De Raad neemt kennis van het rapport dat in dit verband opgesteld werd. Behoudens enkele wijzigingen keurt hij de tekst goed. Advies van de Nationale Raad:
De Nationale Raad heeft nog geen advies uitgebracht waarin een omschrijving wordt gegeven van de voltijdse functie van een ziekenhuisgeneesheer.
De artikelen 130 en 131 van de Wet op de ziekenhuizen hebben betrekking op de rechtsverhoudingen tussen het ziekenhuis en de ziekenhuisgeneesheer. Bedoelde verhoudingen dienen vastgelegd in een individuele overeenkomst of in een benoemingsakte.
In de Wet op de ziekenhuizen wordt bepaald dat in de schriftelijke regeling de organisatie‑ en de werkvoorwaarden moeten worden vastgelegd waaronder de ziekenhuisartsen hun activiteit in het ziekenhuis verrichten, met inbegrip van standaardbepalingen over de volgende vier punten:
de functie, de prestaties, de dienst, de voorwaarden van vervanging van de ziekenhuisgeneesheer in geval van afwezigheid en, in voorkomend geval, de regeling met betrekking tot de medische activiteit buiten het ziekenhuis;
de duur van de eventuele proefperiode;
de eerbiediging van het reglement van inwendige orde van het ziekenhuis en van de diensten en, in voorkomend geval, van het staffreglement;
de wijze waarop ziekenhuis en ziekenhuisgeneesheer hun verplichtingen naleven in verband met de regeling van de permanentie van de verzorging.
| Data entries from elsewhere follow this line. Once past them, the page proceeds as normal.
-- ==== Sys2Proof/Word.lean ====
section
/-! DEFINITION. The word types of OOKDEC (00_scope.md R8, R9). -/

namespace Sys2Proof

/-- A data byte, and a register address (R8: register addresses are 8 bits). -/
abbrev Byte := BitVec 8

/-- The run-length counter, the nominal-width and gap registers, the frame bit counter (R8: 16 bits). -/
abbrev Half := BitVec 16

/-- Register-bus data, sample words, output beats, counters (R8: 32 bits). -/
abbrev Word := BitVec 32

end Sys2Proof
end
Bijgevolg is de Nationale Raad van de Orde der geneesheren van oordeel:
dat het minimum aantal uren vereist voor een voltijdse functie moet worden bepaald in een contract tussen de ziekenhuisbeheerder en de ziekenhuisgeneesheer: het aantal uren kan, in voorkomend geval, verschillen naar gelang van de specifieke functie van de ziekenhuisgeneesheer.
dat voor zover de contractuele bepalingen tussen de ziekenhuisbeheerder en de ziekenhuisgeneesheer worden nageleefd, de ziekenhuisgeneesheer, behalve wanneer hij diensthoofd of hoofdgeneesheer is, een functie kan uitoefenen in een andere ziekenhuisinstelling die niet tot dezelfde ziekenhuisgroepering behoort.
dat met betrekking tot de gebeurlijke privé‑praktijk en de desbetreffende modaliteiten, moet worden verwezen naar punt 1 van de contractuele bepalingen die moeten worden vastgelegd in het kader van de algemene regeling, die meer bepaald betrekking heeft op de werkvoorwaarden die de medische activiteit buiten het ziekenhuis moeten regelen.